Ce n’est évidemment pas un secret pour personne : L’Exorciste, premier du nom, provoqua en son temps un nombre conséquent d’ersatz, et plus particulièrement en Italie ; comment le pays du pape pouvait-il passer à côté de la rencontre entre le cours de catéchisme et le cinéma d’exploitation le plus vil ?! C’est bizarrement en Espagne, l’autre grand pays catholique sur la carte, que sera produit le rip-off le plus réussi : il n’est pas question ici de La Endemoniada, qui croise possession et sorcellerie avec sa gamine grimaçante sautant sur des prêtres à la pleine lune, mais de The Devil’s Exorcist. Un film de possession des plus étonnants puisque vous n’y verrez aucun « devil » ni aucun « exorcist » : son titre original, El juego del diablo (= Le Jeu du diable), ayant le mérite d’être plus fidèle à son contenu…
Ado issue d’un milieu aisé, Sheila fait, à première vue, ce qu’on pourrait considérer comme une crise d’adolescence somme toute classique. Qui n’est jamais allé zieuter son petit magazine porno en pleine messe ou traîner au bar, me direz-vous ? On s’inquiète davantage lorsque la jeune fille se voit frappée de migraines violentes et d’hallucinations de plus en plus fréquentes. La visite d’un musée de cire, au détour d’une scène terrifiante où un mannequin semble la suivre du regard, amplifie ses crises. Contrairement à ce que le titre anglais laisse croire, ce n’est pas un homme de Dieu qui vient la secourir : ses parents, bourgeois a priori guindés, font appel fissa au médecin de famille, une doctoresse pleine d’amour et de compréhension envers ses patients, au point d’agacer son compagnon moustachu. L’image d’une femme moderne et apaisée, loin des padres névrosés que ce type de production a l’habitude de nous imposer. Inma de Santis, la lolita possédée qui nous fusille de ses yeux rubis, et qui avait enchaîné à la même époque les hallucinants Killer of the Dolls, Bloodbath et Forbidden Game of Love, passe de l’ange à la dingo avec une facilité déconcertante, s’ébattant au milieu des bougies noires dans l’obscurité du soir.

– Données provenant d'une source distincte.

-- ==== Sys2Proof/Tests/Slice0.lean ====
section
/-! SUPPORT. Tests of the model on small states, by decide. The expected results are those of spec/95_test_vectors.md or are
worked out by hand from the rule named; the witness_ theorems show that the hypotheses of the statements can be met. -/

namespace Sys2Proof.Tests

open Sys2Proof.Machine

/-! ## Helpers -/

/-- A new instance of an architecture with a code buffer. -/
def fresh (arch : Arch) (code : List Byte) : State := { State.construct (Config.default arch) with code := code }

/-- The same under STRICT_DECODE. -/
def freshStrict (arch : Arch) (code : List Byte) : State :=
  { State.construct { Config.default arch with strictDecode := true } with code := code }

/-- The same on an Unimplemented backend. -/
def freshAbsent (arch : Arch) : State :=
  State.construct { Config.default arch with backendArm := .unimplemented, backendRiscv := .unimplemented }

/-- The code bytes of a little-endian instruction word. -/
def word (w : Word) : List Byte := leBytes w

/-- A word stored in data memory. -/
def poke (s : State) (a : Nat) (v : Word) : State := s.setMem (s.mem.writeWord a v)

/-- A projection of the next state. -/
def after {α : Type} (o : StepOutcome) (f : State → α) : Option α :=
  match o with
  | .next t => some (f t)
  | .fault _ => none
  | .refused _ => none

/-- The fault a step answers. -/
def faultOf (o : StepOutcome) : Option Fault :=
  match o with
  | .next _ => none
  | .fault f => some f
  | .refused _ => none

/-- Whether a step answers a next state. -/
def goesOn (o : StepOutcome) : Bool := (after o fun _ => ()).isSome

/-- The error of a call. -/
def errorOf {ε α : Type} (r : Except ε α) : Option ε :=
  match r with
  | .ok _ => none
  | .error e => some e

/-- A projection of a call's result. -/
def resultOf {ε α β : Type} (r : Except ε α) (f : α → β) : Option β :=
  match r with
  | .ok a => some (f a)
  | .error _ => none

/-! ## Well-formedness: ARM PUSH and POP of r13 have no encoding (R97, R201) -/

theorem test_wellFormed_push_sp : (Instr.armPush 13).wellFormed = false := by decide
theorem test_wellFormed_pop_sp : (Instr.armPop 13).wellFormed = false := by decide
theorem test_wellFormed_push_lr : (Instr.armPush 14).wellFormed = true := by decide
theorem test_wellFormed_pop_ip : (Instr.armPop 12).wellFormed = true := by decide

/-! ## One word for each row of the opcode tables, written out from its encoding (R90, R97, R102) -/

theorem test_decode_x86_mov_ri : decodeBytes .x86 [0xBF, 0xEF, 0xBE, 0xAD, 0xDE] = .instr (.x86MovRI 7 0xDEADBEEF) := by decide
theorem test_decode_x86_mov_rr : decodeBytes .x86 [0x89, 0xC4] = .instr (.x86MovRR 4 0) := by decide
theorem test_decode_x86_add_rr : decodeBytes .x86 [0x01, 0xD8] = .instr (.x86AddRR 0 3) := by decide
theorem test_decode_x86_sub_rr : decodeBytes .x86 [0x29, 0xC8] = .instr (.x86SubRR 0 1) := by decide
theorem test_decode_x86_push : decodeBytes .x86 [0x54] = .instr (.x86Push 4) := by decide
theorem test_decode_x86_pop : decodeBytes .x86 [0x5A] = .instr (.x86Pop 2) := by decide
theorem test_decode_x86_ret : decodeBytes .x86 [0xC3] = .instr .x86Ret := by decide
theorem test_decode_x86_int : decodeBytes .x86 [0xCD, 0x80] = .instr (.x86Int 0x80) := by decide
theorem test_decode_x86_jmp : decodeBytes .x86 [0xE9, 0xFB, 0xFF, 0xFF, 0xFF] = .instr (.x86Jmp 0xFFFFFFFB) := by decide
theorem test_decode_x86_call : decodeBytes .x86 [0xE8, 0x06, 0x00, 0x00, 0x00] = .instr (.x86Call 6) := by decide
theorem test_decode_x86_nop : decodeBytes .x86 [0x90] = .instr .x86Nop := by decide

theorem test_decode_arm_mov_rr : decodeArm 0xE1A00001 = some (.armMovRR 0 1) := by decide
theorem test_decode_arm_mov_ri : decodeArm 0xE3A0113F = some (.armMovRI 1 1 0x3F) := by decide
theorem test_decode_arm_add_rr : decodeArm 0xE0802001 = some (.armAddRR 2 0 1) := by decide
theorem test_decode_arm_adds_rr : decodeArm 0xE0902001 = some (.armAddsRR 2 0 1) := by decide
theorem test_decode_arm_sub_rr : decodeArm 0xE0402001 = some (.armSubRR 2 0 1) := by decide
theorem test_decode_arm_subs_rr : decodeArm 0xE0512000 = some (.armSubsRR 2 1 0) := by decide
theorem test_decode_arm_push : decodeArm 0xE52D2004 = some (.armPush 2) := by decide
theorem test_decode_arm_pop : decodeArm 0xE49D3004 = some (.armPop 3) := by decide
theorem test_decode_arm_b : decodeArm 0xEAFFFFFE = some (.armB 0xFFFFFE) := by decide
theorem test_decode_arm_bl : decodeArm 0xEB000002 = some (.armBL 2) := by decide
theorem test_decode_arm_bx_lr : decodeArm 0xE12FFF1E = some .armBxLr := by decide
theorem test_decode_arm_svc : decodeArm 0xEF123456 = some (.armSvc 0x123456) := by decide

theorem test_decode_rv_lui : decodeRiscv 0x12345537 = some (.rvLui 10 0x12345) := by decide
theorem test_decode_rv_addi : decodeRiscv 0xFFC10113 = some (.rvAddi 2 2 0xFFC) := by decide
theorem test_decode_rv_add : decodeRiscv 0x00B50633 = some (.rvAdd 12 10 11) := by decide
theorem test_decode_rv_sub : decodeRiscv 0x40A00633 = some (.rvSub 12 0 10) := by decide
theorem test_decode_rv_lw : decodeRiscv 0xFFD12503 = some (.rvLw 10 2 0xFFD) := by decide
theorem test_decode_rv_sw : decodeRiscv 0xFE012E23 = some (.rvSw 0 2 0xFFC) := by decide
theorem test_decode_rv_jal : decodeRiscv 0x010000EF = some (.rvJal 1 8) := by decide
theorem test_decode_rv_jal_bits : decodeRiscv 0xFFDFF06F = some (.rvJal 0 0xFFFFE) := by decide
theorem test_decode_rv_jalr : decodeRiscv 0x000080E7 = some (.rvJalr 1 1 0) := by decide
theorem test_decode_rv_ecall : decodeRiscv 0x00000073 = some .rvEcall := by decide

/-! ## Unmatched words (R85, R92, R98, R103, R201) -/

theorem test_unmatched_x86 : decodeBytes .x86 [0x89, 0x00] = .unmatched 0x89 ∧ decodeBytes .x86 [0xF4] = .unmatched 0xF4 := by
  decide
theorem test_unmatched_arm : decodeArm 0x03A00005 = none ∧ decodeArm 0xE1A0F000 = none ∧ decodeArm 0xE1A0000F = none ∧
    decodeArm 0xE52DD004 = none ∧ decodeArm 0xE320F000 = none := by decide
theorem test_unmatched_riscv : decodeRiscv 0x00100073 = none ∧ decodeRiscv 0 = none := by decide

/-! ## The encoder against words the spec writes out (95 Parts 2 and 3) -/

theorem test_encode_x86 : encode (.x86MovRR 0 3) = [0x89, 0xD8] ∧ encode (.x86Call 7) = [0xE8, 7, 0, 0, 0] := by decide
theorem test_encode_arm : encodeWord (.armSubsRR 2 1 0) = 0xE0512000 ∧ encodeWord (.armPop 3) = 0xE49D3004 ∧
    encodeWord .armBxLr = 0xE12FFF1E := by decide
theorem test_encode_riscv : encodeWord (.rvSw 0 2 0xFFC) = 0xFE012E23 ∧ encodeWord (.rvJal 1 8) = 0x010000EF ∧
    encodeWord (.rvSub 12 0 10) = 0x40A00633 := by decide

Après la bile, après les spasmes, après les cris, Sheila devient de plus en plus imprévisible, perverse. Et sadique. El juego del diablo abandonne vite sa filiation avec le film de Friedkin, laissant tomber les têtes pivotantes et les contorsions de l’enfer. À vrai dire, qui ou quoi possède la petite garce ? On ne le saura jamais. Le malin est là, partout, mais n’est jamais évoqué : si on pense à lui, c’est dans la manière dont Sheila se retourne contre les symboles chrétiens et les institutions. Jusqu’à aller, évidemment, à l’impensable : le meurtre. Et de préférence celui des intouchables : chien, enfant et, comble de la transgression, sa propre mère. Sans effusion de sang ni grand-guignol, El juego del diablo diffuse un malaise tenace, avec un amour du bizarre passant aussi bien par ses visions inconfortables (statuettes de piranhas, mains de cire, synthés chelous…) que par ses choix brillants de décors, tiraillés entre carte postale et folie pure, avec quelques séquences tournées dans les églises les plus zinzins de Madrid. Balancé l’année même où le général Franco cassa sa pipe, El juego del diablo traite la possession comme une révolte d’une génération contre une autre. Tournons la page, tournons la croix.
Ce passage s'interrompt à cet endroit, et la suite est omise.